Kiloex, a decentralized scholarship (DEX) for the trade in perpetual term contracts, was struck by a sophisticated attack on Tuesday which left the users in shock of about 7 million dollars.
The feat took place on several blockchain networks and seemed to come from a vulnerability in the Oracle Price Oracle system of the platform, by Blockchain Cyvers analysis company.
An attacker, using a portfolio financed by Tornado Cash – a tool that obscures transaction trails – has executed a series of transactions on basic networks, the BNB and Taiko chain to take advantage of a defect in the Oracle Price system of the platform, which allowed the attacker to handle the prices of assets.
Kiloex has since confirmed the violation, the suspended platform operations and is now working with partners to trace the stolen funds and the black list of the attacker’s portfolio.
Oracles are blockchain -based tools that relay any type of data outside a blockchain, where smart contracts use this data to make decisions for financial application.

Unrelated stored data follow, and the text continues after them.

/-- tlda.mc and tldb.mc (R197, R280): every row is checked before any buffer is written; Keystone-only. Where a target core is refused and a row fails
too, the target decides: the spec gives no order (DESIGN CHOICE, log 88). -/
def runTldMc (e : QEntry) (b : Bool) (base stride mc : Word) : M Bool := do
  keystoneOnly
  tileStart e
  if mc.extractLsb' 16 48 ≠ 0 then ill e.word
  else
    let s ← get
    let me := selfCore s
    let targets := (List.range 16).filter fun j => mc.getLsbD j && j != me
    if targets.all fun j => coreExists s (dieOf s.cur) (clusterOf s.cur) j && coreRuns s (dieOf s.cur) (clusterOf s.cur) j s.ring.jid then
      match ← loadRows s.hart base stride 0 (s.hart.rowsOf b) with
      | (_, some (_, c, v)) => trap c v
      | (got, none) =>
        -- every core of the set lays the rows out by the issuer's shape
        let put (g : Hart) : Hart := got.foldl (fun g p => g.putRow b s.hart.tkType s.hart.tk.toNat p.1 p.2) g
        modify fun s => deliverAll s targets put
        modHart put
        return true
    else trap causeACCESS mc

/-! ### Operand elements -/

/-- Element (m, k) of A, or of column m of B (R187). -/
def bufElem (buf : Nat) (ty : BitVec 4) (m k : Nat) : Nat := (buf >>> (8 * m * rowPitch ty + k * sewBits ty)) % 2 ^ sewBits ty

/-- The scale of block j of a row (R187). -/
def scaleElem (sc m j : Nat) : Nat := bitsAt sc (128 * m + 8 * j) 8

/-- A floating-point operand with its scale; an element of a block of scale 0xFF is zero (R68, R198). -/
def tileVal (ty : BitVec 4) (x scale : Nat) : FVal :=
  if ty = 14#4 then (if scale = 0xFF then .fin false 0 0 else scaledElem false x scale)
  else ((sewFmt ty).getD fmtHalf).decode x

/-- What a product of two operands is: a finite datum, or not (R73). -/
def productVal (x y : FVal) : FVal × Flags :=
  match x, y with
  | .fin a m e, .fin b n g => (.fin (a != b) (m * n) (e + g), 0)
  | .nan _, _ => (.nan false, x.nv ||| y.nv)
  | _, .nan _ => (.nan false, x.nv ||| y.nv)
  | .inf a, .inf b => (.inf (a != b), 0)
  | .inf a, .fin b m _ => if m = 0 then (.nan false, flagNV) else (.inf (a != b), 0)
  | .fin a m _, .inf b => if m = 0 then (.nan false, flagNV) else (.inf (a != b), 0)

/-- E of R72: the greatest floor(log2) of the nonzero finite products. -/
def greatestLog : List FVal → Option Int
  | [] => none
  | .fin _ m e :: t =>
    if m = 0 then greatestLog t
    else match greatestLog t with
      | some l => some (max l (magLog m e))
      | none => some (magLog m e)
  | _ :: t => greatestLog t

/-- floor(m × 2^e / 2^q). -/
def truncAt (m : Nat) (e q : Int) : Nat := if q ≤ e then m <<< (e - q).toNat else m >>> (q - e).toNat

/-- The sum of a group of finite products through the 48-bit window, in units of 2^(E − 47) (R72). -/
def windowSum (q : Int) : List FVal → Int
  | [] => 0
  | .fin neg m e :: t => (if neg then -(truncAt m e q : Int) else truncAt m e q) + windowSum q t
  | _ :: t => windowSum q t

/-- The sum of a group, as a datum, and its flags: infinities of both signs set NV, whatever else the group holds (R72, R73). -/
def groupSum (ps : List (FVal × Flags)) : FVal × Flags :=
  let vs := ps.map (·.1)
  let infs := vs.filterMap fun v => match v with | .inf n => some n | _ => none
  let nv := ps.foldl (fun g p => g ||| p.2) 0 ||| flagIf (infs.contains true && infs.contains false) flagNV
  if vs.any FVal.isNan || (infs.contains true && infs.contains false) then (.nan false, nv)
  else
    match infs with
    | n :: _ => (.inf n, nv)
    | [] =>
      match greatestLog vs with
      | none => (.fin false 0 0, nv)
      | some l =>
        let g := windowSum (l - 47) vs
        (.fin (decide (g < 0)) g.natAbs (l - 47), nv)

/-- One group added to an fp32 cell (R72, R73). -/
def addGroup (cell : Nat) (g : FVal × Flags) : Nat × Flags :=
  let r := addVal fmtSingle rne (fmtSingle.decode cell) g.1
  (r.1, r.2 ||| g.2)

/-- The operands that a multiply reads. -/
structure TileIn where
  ty : BitVec 4
  k : Nat
  a : Nat
  b : Nat
  aS : Nat
  bS : Nat

/-- The positions of K-group g (R72, R198). -/
def groupSpan (t : TileIn) (g : Nat) : List Nat := span (32 * g) (min (32 * g + 32) t.k)

/-- K-groups g, …, g + n − 1 of a floating-point cell (R198). -/
def fpCell (t : TileIn) (m n : Nat) (cell : Nat) (g : Nat) : Nat → Nat × Flags
  | 0 => (cell, 0)
  | c + 1 =>
    let ps := (groupSpan t g).map fun k =>
      productVal (tileVal t.ty (bufElem t.a t.ty m k) (scaleElem t.aS m (k / 32)))
        (tileVal t.ty (bufElem t.b t.ty n k) (scaleElem t.bS n (k / 32)))
    let r := addGroup cell (groupSum ps)
    let q := fpCell t m n r.1 (g + 1) c
    (q.1, r.2 ||| q.2)

/-- K-groups g to hi − 1 of an si8 cell (R74, R198). -/
def intCell (t : TileIn) (sat : Bool) (m n cell g hi : Nat) : Nat :=
  let total := (span (32 * g) (min (32 * hi) t.k)).foldl
    (fun x k => x + signedOf 8 (bufElem t.a t.ty m k) * signedOf 8 (bufElem t.b t.ty n k)) (signedOf 32 cell)
  wrapInt 32 (if sat then (saturate true 32 total).1 else total)

/-! ### Split precision (R78, R79) -/

/-- The slices σ_0, …, σ_(S−1) of a 7S-bit magnitude. -/
def slices (s q : Nat) : List Nat := (List.range s).map fun i => bitsAt q (7 * (s - 1 - i)) 7

/-- The signs and slices of a segment, and its E (R78); an all-zero segment has none. -/
def segment (s : Nat) (vs : List FVal) : Option (Int × List (Bool × List Nat)) :=
  match greatestLog vs with
  | none => none
  | some l =>
    some (l, vs.map fun v => match v with
      | .fin neg m e => (neg, slices s (truncAt m e (l - (7 * s - 1 : Nat))))
      | _ => (false, slices s 0))

/-- The kept slice products of two elements, in units of 2^0 (R79). -/
def slicePairs (s : Nat) (x y : List Nat) : Nat :=
  ((numbered 0 x).map fun p => ((numbered 0 y).map fun q =>
    if p.1 + q.1 ≤ s - 1 then (p.2 * q.2) <<< (7 * (2 * s - 2 - p.1 - q.1)) else 0).sum).sum

/-- The exact P of a group (R79). -/
def splitSum (s : Nat) : List (Bool × List Nat) → List (Bool × List Nat) → Int
  | (n1, x) :: t, (n2, y) :: u =>
    let p : Int := slicePairs s x y
    (if n1 != n2 then -p else p) + splitSum s t u
  | _, _ => 0

/-- One group of an fp64 element (R79). -/
def splitGroup (s : Nat) (cell : Nat) (xs ys : List FVal) : Nat × Flags :=
  if anySpecial xs || anySpecial ys then (fmtDouble.nan, flagNV)
  else
    let v : FVal × Flags :=
      match segment s xs, segment s ys with
      | some (ea, x), some (eb, y) =>
        let p := splitSum s x y
        if p = 0 then (.fin false 0 0, 0)
        else
          let r := roundTo fmtDouble rne { neg := decide (p < 0), m := p.natAbs, e := ea + eb - 2 * (7 * s - 1 : Nat), sticky := false }
          (fmtDouble.decode r.1, r.2)
      | _, _ => (.fin false 0 0, 0)
    let r := addVal fmtDouble rne (fmtDouble.decode cell) v.1
    (r.1, r.2 ||| v.2)

/-- K-groups g, …, g + n − 1 of an fp64 element (R200). -/
def splitCell (t : TileIn) (s m n : Nat) (cell : Nat) (g : Nat) : Nat → Nat × Flags
  | 0 => (cell, 0)
  | c + 1 =>
    let xs := (groupSpan t g).map fun k => fmtDouble.decode (bufElem t.a t.ty m k)
    let ys := (groupSpan t g).map fun k => fmtDouble.decode (bufElem t.b t.ty n k)
    let r := splitGroup s cell xs ys
    let q := splitCell t s m n r.1 (g + 1) c
    (q.1, r.2 ||| q.2)

/-- The element index of (m, n) in an accumulator, in units of its width (R187). -/
def accIndex (double : Bool) (m n : Nat) : Nat := if double then 32 * m + n else 64 * m + n

/-- Groups lo to hi − 1 of every element of the TM × TN block (R198, R200). -/
def tileBlock (t : TileIn) (k : TMul) (s tm tn lo hi : Nat) (z : Acc) : Acc × Flags :=
  let w := if k = TMul.sx then 64 else 32
  (List.range tm).foldl (fun st m => (List.range tn).foldl (fun (st : Acc × Flags) n =>
    let i := accIndex (decide (k = TMul.sx)) m n
    let cell := elemOf z w i
    let r := match k with
      | .sx => splitCell t s m n cell lo (hi - lo)
      | _ => if t.ty = 0#4 then (intCell t (decide (k = TMul.sat)) m n cell lo hi, 0) else fpCell t m n cell lo (hi - lo)
    (setElem st.1 w i r.1, st.2 ||| r.2)) st) (z, 0)

/-- The shape types that a multiply admits (R198, R200). -/
def tmulAdmits (k : TMul) (ty : BitVec 4) : Bool :=
  match k with
  | .plain => ty == 0#4 || ty == 8#4 || ty == 9#4 || ty == 12#4 || ty == 13#4 || ty == 14#4
  | .sat => ty == 0#4
  | .sx => ty == 11#4

/-- tmma, tmma.sat and tmma.sx, to the end or for some K-groups (R198 to R200). -/
def runTmma (e : QEntry) (units : Option Nat) (k : TMul) (zd : BitVec 2) : M Bool := do
  let h := (← get).hart
  if !tmulAdmits k h.tkType then ill e.word
  else
    let groups := ceilDiv h.tk.toNat 32
    let lo := h.vstart.toNat
    let hi := match units with | some n => min groups (lo + n) | none => groups
    let t : TileIn := { ty := h.tkType, k := h.tk.toNat, a := h.aBuf.toNat, b := h.bBuf.toNat, aS := h.aScale.toNat, bS := h.bScale.toNat }
    if lo < hi then
      let run (z : Acc) : Acc × Flags := tileBlock t k e.slices.toNat h.tm.toNat h.tn.toNat lo hi z
      let r := run (h.acc zd)
      let idx := (List.range h.tm.toNat).flatMap fun m => (List.range h.tn.toNat).map fun n => accIndex (decide (k = TMul.sx)) m n
      let w := if k = TMul.sx then 64 else 32
      let copyCells (x : Acc) : Acc := idx.foldl (fun x i => setElem x w i (elemOf r.1 w i)) x
      modHart fun h =>
        let h1 := h.setAcc zd r.1
        let h2 := match e.copy with
          | some c => if c.setWidth 2 = zd then h1 else h1.setAcc (c.setWidth 2) (copyCells (h.acc (c.setWidth 2)))
          | none => h1
        h2.vuFlags r.2
    if hi < groups && lo < groups then
      setVstart hi
      return false
    else
      setVstart 0
      return true

/-! ### Stores and moves -/

/-- Row m of the block as tstz stores it (R201). -/
def tstzItem (z : Acc) (double : Bool) (base stride : Word) (tn m : Nat) : Item :=
  let e := if double then 8 else 4
  let va := rowAddr base stride m
  { index := m, align := some (va, e), parts := rowParts va e tn fun n => elemOf z (8 * e) (accIndex double m n) }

In other words, the Oracle indicates to the platform Si Ether (ETH) is worth $ 2,000 or $ 3,000, ensuring that transactions occur at fair market prices.
But oracles can be a weak link. In the case of kiloex, the attacker has exploited an Oracle Price access control vulnerability – essentially, a defect which allowed them to falsify data using flash loans (or temporary liquidity) which prompted the system to believe in false prices.
The attacker handled the Oracle to report an absurdly low price for ETH (let’s say, $ 100) when opening a lever -effect negotiation position. The lever allows merchants to borrow funds to amplify their bets, so a false price can create massive distortions.
This gave the impression that they had made a huge profit, that they then removed from the Kiloex safe. The attacker repeated it through the base, the BNB and Taiko chain, exploiting the cross configuration of kiloex to maximize the gains before the platform could react.
In a reported transaction, the attacker reported $ 3.12 million in a single decision.
This is not the first time that a DEFI platform has been struck by the manipulation of Oracle. Similar attacks targeted platforms such as mango markets in 2022, where $ 100 million was stolen and the financing of the cream in 2021, with losses of $ 130 million.